WHAT THIS TASK INVOLVES - From the data, return each line holding the word "chunks".

INPUT DATA -

-- ==== Sys2Proof/Machine/Nest.lean ====
section
/-!
DEFINITION. Stream arithmetic (R52 to R78) and the walk of a nest (R363 to R374): the generator, the site, k-steps, ends
of passes, stops, and the plane-operation queue.
-/
namespace Sys2Proof.Machine

/-! ## Accumulators (R58) -/

/-- An accumulator that nothing has written since the plane was zeroed or made undefined. -/
def accDefault (tag i : Nat) : BitVec 48 :=
  match tag with
  | 0 => 0
  | n + 1 => .ofNat 48 (ofBytes ((List.range 6).map fun b => Config.freeByte n (6 * i + b)))

def Plane.at (p : Plane) (row col : Nat) : BitVec 48 := sget (accDefault p.tag (512 * row + col)) p.acc (512 * row + col)
def Plane.put (p : Plane) (row col : Nat) (v : BitVec 48) : Plane :=
  { p with acc := sset (accDefault p.tag (512 * row + col)) p.acc (512 * row + col) v }

def Cluster.plane (c : Cluster) (n : Nat) : Plane := sget Plane.reset c.planes n
def Cluster.modPlane (c : Cluster) (n : Nat) (f : Plane → Plane) : Cluster :=
  { c with planes := sset Plane.reset c.planes n (f (c.plane n)) }

/-- SCLR zeroes a plane and its readout values: EREF 0 and MXN8 on both edges (R58, R363, R368). A queued SGO keeps RUN. -/
def Plane.cleared (p : Plane) : Plane :=
  { p with tag := 0, acc := [], pstat := 0, seb := 0, eb := 0, leref := 0, lsmode := 0x140, lpass := 0, lq := 0, li := [],
           last := none, stopped := false }

/-! ## The generator (R54 to R56) -/

/-- Bits of a 16-bit number reversed. -/
def reverse16 (i : Nat) : Nat := (List.range 16).foldl (fun x b => x + (bitAt i b).toNat * 2 ^ (15 - b)) 0

/-- The direction numbers V(1) to V(16). -/
def dirNumbers : List Nat :=
  [0x8000, 0xC000, 0xA000, 0xF000, 0x8800, 0xCC00, 0xAA00, 0xFF00] ++
  [0x8080, 0xC0C0, 0xA0A0, 0xF0F0, 0x8888, 0xCCCC, 0xAAAA, 0xFFFF]

/-- d1 and d2 (R54). -/
def gen1 (i : Nat) : Nat := reverse16 i
def gen2 (i : Nat) : Nat :=
  (dirNumbers.zip (List.range 16)).foldl (fun x v => if bitAt i v.2 then x ^^^ v.1 else x) 0

/-- The digital shift of k-step q (R55). -/
def shiftOf (seed : BitVec 32) (noshift : Bool) (q : Nat) : Nat × Nat :=
  if noshift then (0, 0)
  else
    let x : BitVec 32 := seed ^^^ (BitVec.ofNat 32 q * 0x9E3779B9)
    let y := (x ^^^ (x >>> 16)) * 0x7FEB352D
    let z := y ^^^ (y >>> 15)
    (bitsAt z.toNat 0 16, bitsAt z.toNat 16 16)

/-- The count of one site over indices from i0, n of them (R56, R57). -/
def siteCount (bp : Bool) (sh : Nat × Nat) (ma mb i0 n : Nat) : Nat :=
  (List.range n).foldl (fun c i =>
    let a := decide ((gen1 (i0 + i) ^^^ sh.1) < ma * 256)
    let b := decide ((gen2 (i0 + i) ^^^ sh.2) < mb * 256)
    c + (if bp then a == b else a && b).toNat) 0

/-! ## Edges (R52, R53) -/

/-- An element at the edge: sign, magnitude, scale exponent. -/
structure Edge where
  neg : Bool
  m : Nat
  s : Int
deriving DecidableEq, Repr

/-- The magnitude 16·|v| of an E2M1 code (R52). -/
def e2m1Times16 (c : Nat) : Nat := [0, 8, 16, 24, 32, 48, 64, 96].getD (c % 8) 0

/-- The signed value x of an element of format code 0 MXI8 or 2 MXFP4. -/
def edgeInt (fmt code : Nat) : Int :=
  if fmt = 2 then (if code / 8 = 1 then -(e2m1Times16 code : Int) else e2m1Times16 code) else toSigned 8 code

/-- An element with its scale byte; none when the scale is 0xFF (R52, R53). -/
def edgeOf (fmt : Nat) (bp : Bool) (code e : Nat) : Option Edge :=
  if e = 0xFF then none
  else
    let s : Int := (e : Int) - 127 + if fmt = 2 then 2 else 0
    if fmt = 1 then some ⟨false, code, s⟩
    else
      let x := edgeInt fmt code
      if bp then some ⟨false, (x + 128).toNat, s⟩ else some ⟨decide (x < 0), 2 * x.natAbs, s⟩

/-- The constant c of a format (R52). -/
def edgeConst (fmt : Nat) : Int := if fmt = 1 then 0 else 1

/-! ## The walk (R353, R364) -/

def lvlOn (n : Word) : Bool := n.getLsbD 0
def lvlTrip (n : Word) : Nat := if lvlOn n then bitsAt n.toNat 48 16 + 1 else 1
def lvlField (n : Word) (lo w : Nat) : Nat := if lvlOn n then bitsAt n.toNat lo w else 0

/-- A sum of R364: the field of hm, and each enabled level's advance times its counter. -/
def walkSum (hm : Word) (nv : List Word) (i : List Nat) (h0 hw lo w : Nat) : Nat :=
  bitsAt hm.toNat h0 hw + (nv.zip i).foldl (fun t e => t + e.2 * lvlField e.1 lo w) 0

def walkA (hm : Word) (nv : List Word) (i : List Nat) : Nat := walkSum hm nv i 30 12 36 12
def walkB (hm : Word) (nv : List Word) (i : List Nat) : Nat := walkSum hm nv i 18 12 24 12
def walkRow (hm : Word) (nv : List Word) (i : List Nat) : Nat := 8 * walkSum hm nv i 48 6 18 6
def walkCol (hm : Word) (nv : List Word) (i : List Nat) : Nat := 8 * walkSum hm nv i 42 6 12 6

/-- The counters of the last iteration. -/
def lastIter (nv : List Word) : List Nat := nv.map fun n => lvlTrip n - 1

/-- The next iteration, level 0 fastest; none after the last. -/
def nextIter : List Word → List Nat → Option (List Nat)
  | n :: nv, i :: is => if i + 1 < lvlTrip n then some ((i + 1) :: is) else (nextIter nv is).map fun r => 0 :: r
  | _, _ => none

def atileOf (hm : Word) : Nat := bitsAt hm.toNat 59 5
def btileOf (hm : Word) : Nat := bitsAt hm.toNat 54 5

/-- The tiles that a walk reaches, A and B, with the columns and rows per tile (R362). -/
def reachA (hm : Word) (nv : List Word) (ka : Nat) : List Nat :=
  (List.range (walkA hm nv (lastIter nv) / ka + 1)).map fun t => atileOf hm + t
def reachB (hm : Word) (nv : List Word) (kb : Nat) : List Nat :=
  (List.range (walkB hm nv (lastIter nv) / kb + 1)).map fun t => btileOf hm + t
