/-! ## COPY_DISPATCH and COPY_COMPLETE (R337, R339 to R342, R468, R469) -/

def CopyOp.kind? : CopyOp → Option CpyKind
  | .cpy => some .cpy
  | .cpyc => some .cpyc
  | .cpyt => some .cpyt
  | .cpye => some .cpye
  | _ => none

/-- Is a job the first of its context in the queue (R337)? -/
def State.jobFirst (s : State) (k : Nat) (y : Copy) : Bool :=
  !((s.cluster k).copies.takeWhile fun z => z.id != y.id).any fun z => z.ctx == y.ctx && !z.op.isGalley

/-- May a job's accesses begin: no earlier FENCE, LDA or ordering point holds its class (R188, R190, R192, R197)? -/
def State.jobFree (s : State) (y : Copy) : Bool :=
  (!y.owed || s.owedFree y.bnd.launch y.bnd.group) && s.accs.all fun b => !(b.ofGroup y.bnd && b.id < y.id && b.eng == 0) ||
    (if b.op = .fence then !s.fenceHolds b y.stores.cls
     else b.over || !(match b.acq with
       | some (_, m) => inMask m y.stores.cls
       | none => false))

/-- Does the range scoreboard hold back a job: any earlier entry over one of its own (R171)? -/
def Cluster.jobBlocked (c : Cluster) (id : Nat) : Bool :=
  (c.rsb.filter fun e => e.who == id).any fun e => c.rangeBefore e.space e.lo e.hi id false

/-- Does a range of physical local bytes overlap a local store of context c, of an earlier number, that is held, or released
and not performed yet (R197, R337)? -/
def State.heldMeets (s : State) (k c id lo hi : Nat) : Bool :=
  s.accs.any fun a => (a.heldBy k c || a.cl == k && a.ctx == c && a.loc && a.isStore && !a.over) && a.id < id && match a.tr with
    | .ok p 3 => p < hi && lo < p + a.len
    | _ => false

/-- Does a local source of a copy, CPYE's metadata among them, overlap a held write of the context (R337, R342)? -/
def State.heldOver (s : State) (k : Nat) (y : Copy) : Bool :=
  ((s.cluster k).rsb.any fun e => e.who == y.id && e.space == 1 && !e.write && s.heldMeets k y.ctx y.id e.lo e.hi) ||
    (y.op == .cpye && metaSpace y.desc == 1 &&
      let lo := y.bnd.localPhys (descBits y.desc 7 0 64)
      s.heldMeets k y.ctx y.id lo (lo + metaBytes y.desc))

/-- Do two ranges of one space overlap (R336, R339)? -/
def rangesMeet (sp1 : Nat) (lo1 hi1 : Int) (sp2 : Nat) (lo2 hi2 : Int) : Bool :=
  sp1 == sp2 && decide (lo1 < hi2) && decide (lo2 < hi1)

/-- Does R340 allow the overlap, as a conversion in place? -/
def inPlace (d : List Word) : Bool :=
  let ds := typeSize (descBits d 6 4 4)
  descBits d 0 0 64 == descBits d 1 0 64 && descBits d 2 50 2 == descBits d 2 52 2 && ds ≤ descEsz d &&
    descInt d 3 0 == descEsz d && descInt d 4 0 == ds && descBits d 2 16 32 == 0

/-- Is a copy refused for its overlap (R469)? (DEDUCED, log 41) -/
def copyRefused (n : CpyKind) (d : List Word) : Bool :=
  let p := srcPattern d
  let q := n.dst d
  let meet := rangesMeet p.space p.lo p.hi q.space q.lo q.hi
  let m : Int := descBits d 7 0 64
  match n with
  | .cpy => false
  | .cpyc => meet && !inPlace d
  | .cpyt => meet
  | .cpye => meet || rangesMeet (metaSpace d) m (m + metaBytes d) p.space p.lo p.hi ||
      rangesMeet (metaSpace d) m (m + metaBytes d) q.space q.lo q.hi

def CpyKind.code : CpyKind → Nat
  | .cpyc => 1
  | .cpyt => 2
  | .cpye => 3
  | .cpy => 0

/-- Bit i of CPYE's metadata; blocks present in the zero-block mode (R342). -/
def metaBit (m : List Byte) (i : Nat) : Bool := (m.getD (i / 8) 0).getLsbD (i % 8)
def metaBlocks (d : List Word) (m : List Byte) : List Bool :=
  (List.range ((descBits d 2 0 16 + 1) * descEsz d / 32)).map (metaBit m)

/-- The segments of CPYE's metadata (R342). -/
def metaSegs (d : List Word) : List (Nat × Nat) := segsRange (descBits d 7 0 64) (metaBytes d)

/-- Source segments of a copy; CPYE's follow its metadata (R336, R342). -/
def sourceSegs (n : CpyKind) (d : List Word) (m : List Byte) : List (Nat × Nat) :=
  let p := srcPattern d
  match n with
  | .cpye =>
    if descBits d 6 10 2 = 1 then segsRange p.base (p.c0 / 2 * p.esz)
    else segsRange p.base (32 * ((metaBlocks d m).filter id).length)
  | _ => segsOf p.esz (p.addrs 0 p.count)

/-! ### Conversions (R340, R342) -/

/-- A numeric type of R335's codes: an integer with its width and whether natural, or a float. -/
def typeFmt (t : Nat) : Option Fmt := if t < 8 then none else [Fmt.f32, .f16, .bf16, .e4m3, .e5m2][t - 8]?

/-- One element converted (R340). -/
def convElem (st dt : Nat) (rm : Rm) (x : Nat) : Nat × Flags :=
  match typeFmt st, typeFmt dt with
  | some f, some g => convert f g rm x
  | some f, none =>
    let r := floatToInt f (8 * typeSize dt) (decide (4 ≤ dt)) rm x
    (r.1.toNat, r.2)
  | none, some g => intToFloat g rm (if 4 ≤ st then x else toSigned (8 * typeSize st) x)
  | none, none =>
    let c := saturate (8 * typeSize dt) (decide (4 ≤ dt)) (if 4 ≤ st then x else toSigned (8 * typeSize st) x)
    ((wrap (8 * typeSize dt) c.1).toNat, flagIf c.2 flagSI)

/-- Elements of n bytes of a byte list. -/
def chunks (n : Nat) (bs : List Byte) : List Nat :=
  (List.range (bs.length / n)).map fun i => ofBytes ((bs.drop (i * n)).take n)

/-- One 2:4 group: its four elements, or a malformed one (R342). -/
def expandGroup (nib a b : Nat) : List Nat × Bool :=
  let i0 := nib % 4
  let i1 := nib / 4
  if i0 < i1 then ((List.range 4).map fun i => if i = i0 then a else if i = i1 then b else 0, false)
  else ([0, 0, 0, 0], true)

/-- CPYE's expansion: destination bytes and CSTAT bits (R342). -/
def expand (d : List Word) (m : List Byte) (bs : List Byte) : List Byte × Flags :=
  let e := descEsz d
  if descBits d 6 10 2 = 1 then
    let s := chunks e bs
    let gs := (List.range ((descBits d 2 0 16 + 1) / 4)).map fun g =>
      expandGroup (bitsAt (m.getD (g / 2) 0).toNat (4 * (g % 2)) 4) (s.getD (2 * g) 0) (s.getD (2 * g + 1) 0)
    ((gs.map (fun g => (g.1.map (toBytes e)).flatten)).flatten, flagIf (gs.any (·.2)) 0x80)
  else
    (((metaBlocks d m).foldl (fun (t : List Byte × List Byte) b =>
      if b then (t.1 ++ t.2.take 32, t.2.drop 32) else (t.1 ++ List.replicate 32 0, t.2)) ([], bs)).1, 0)

/-- RM of a descriptor. -/
def descRm (d : List Word) : Rm :=
  match descBits d 6 8 2 with
  | 0 => .rne
  | 1 => .rz
  | 2 => .ru
  | _ => .rd

/-- The bytes a copy writes, in pattern order, with its CSTAT bits. -/
def copyBytes (n : CpyKind) (d : List Word) (m bs : List Byte) : List Byte × Flags :=
  match n with
  | .cpyc =>
    let st := descBits d 6 0 4
    let dt := descBits d 6 4 4
    let rs := (chunks (descEsz d) bs).map (convElem st dt (descRm d))
    ((rs.map fun r => toBytes (typeSize dt) r.1).flatten, rs.foldl (fun f r => f ||| r.2) 0 &&& 0xBD)
  | .cpye => expand d m bs
  | _ => (bs, 0)

/-- Destination segments in pattern order. -/
def destSegs (n : CpyKind) (d : List Word) : List (Nat × Nat) :=
  let q := n.dst d
  segsOf q.esz (q.addrs 0 q.count)

/-- A list of reads starts: a missing granule is asked for first; a poison mark or a failed granule abandons (R162,
R468, R480). -/
def State.beginReads (s : State) (k : Nat) (y : Copy) (sp : Nat) (segs : List (Nat × Nat)) (st : CopySt) : State :=
  match s.needGranule k y.bnd sp segs false with
  | some (r, i) => s.askGranule k r i y.bnd.tenant false true
  | none =>
    match s.badSeg k y.bnd sp segs false with
    | some va => s.abandon k y va
    | none =>
      let t := s.startReads k y sp segs
      let s1 := t.2.modJob k y.id fun z => { z with st := st, parts := t.1 }
      if t.1.all fun p => p.1 == 0 then s1.soon [({ y with st := st }).move k] else s1

/-- The location that a far byte names, through the stash too; none for a local or a tile byte of its own (R339). -/
def State.vspot (s : State) (k : Nat) (b : Binding) (sp a : Nat) : Option (Nat × Nat) :=
  match s.stashOf k b sp a with
  | some (r, off) => some (s.granSpot k (r * 2 ^ 17 + off))
  | none =>
    if sp ≠ 0 then none
    else match (s.xlate k b.asid a .read).1 with
      | .ok p 0 => some (0, s.linear p)
      | .ok p m => some (m, p)
      | _ => none

/-- The bytes of ys, by address, that segments xs name by another address (R339). -/
def State.aliased (s : State) (k : Nat) (b : Binding) (sp1 : Nat) (xs : List (Nat × Nat)) (sp2 : Nat) (ys : List (Nat × Nat)) :
    List Nat :=
  let ps := xs.filterMap fun x => (s.vspot k b sp1 x.1).map fun p => (p, x)
  (ys.map fun y => match s.vspot k b sp2 y.1 with
    | none => []
    | some q => ((List.range y.2).filter fun i => ps.any fun e =>
        e.1.1 == q.1 && e.1.2 ≤ q.2 + i && q.2 + i < e.1.2 + e.2.2 &&
          !(sp1 == sp2 && e.2.1 + (q.2 + i - e.1.2) == y.1 + i)).map fun i => y.1 + i).flatten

ANSWER TO THIS EXERCISE -
def chunks (n : Nat) (bs : List Byte) : List Nat :=
    let s := chunks e bs
    let rs := (chunks (descEsz d) bs).map (convElem st dt (descRm d))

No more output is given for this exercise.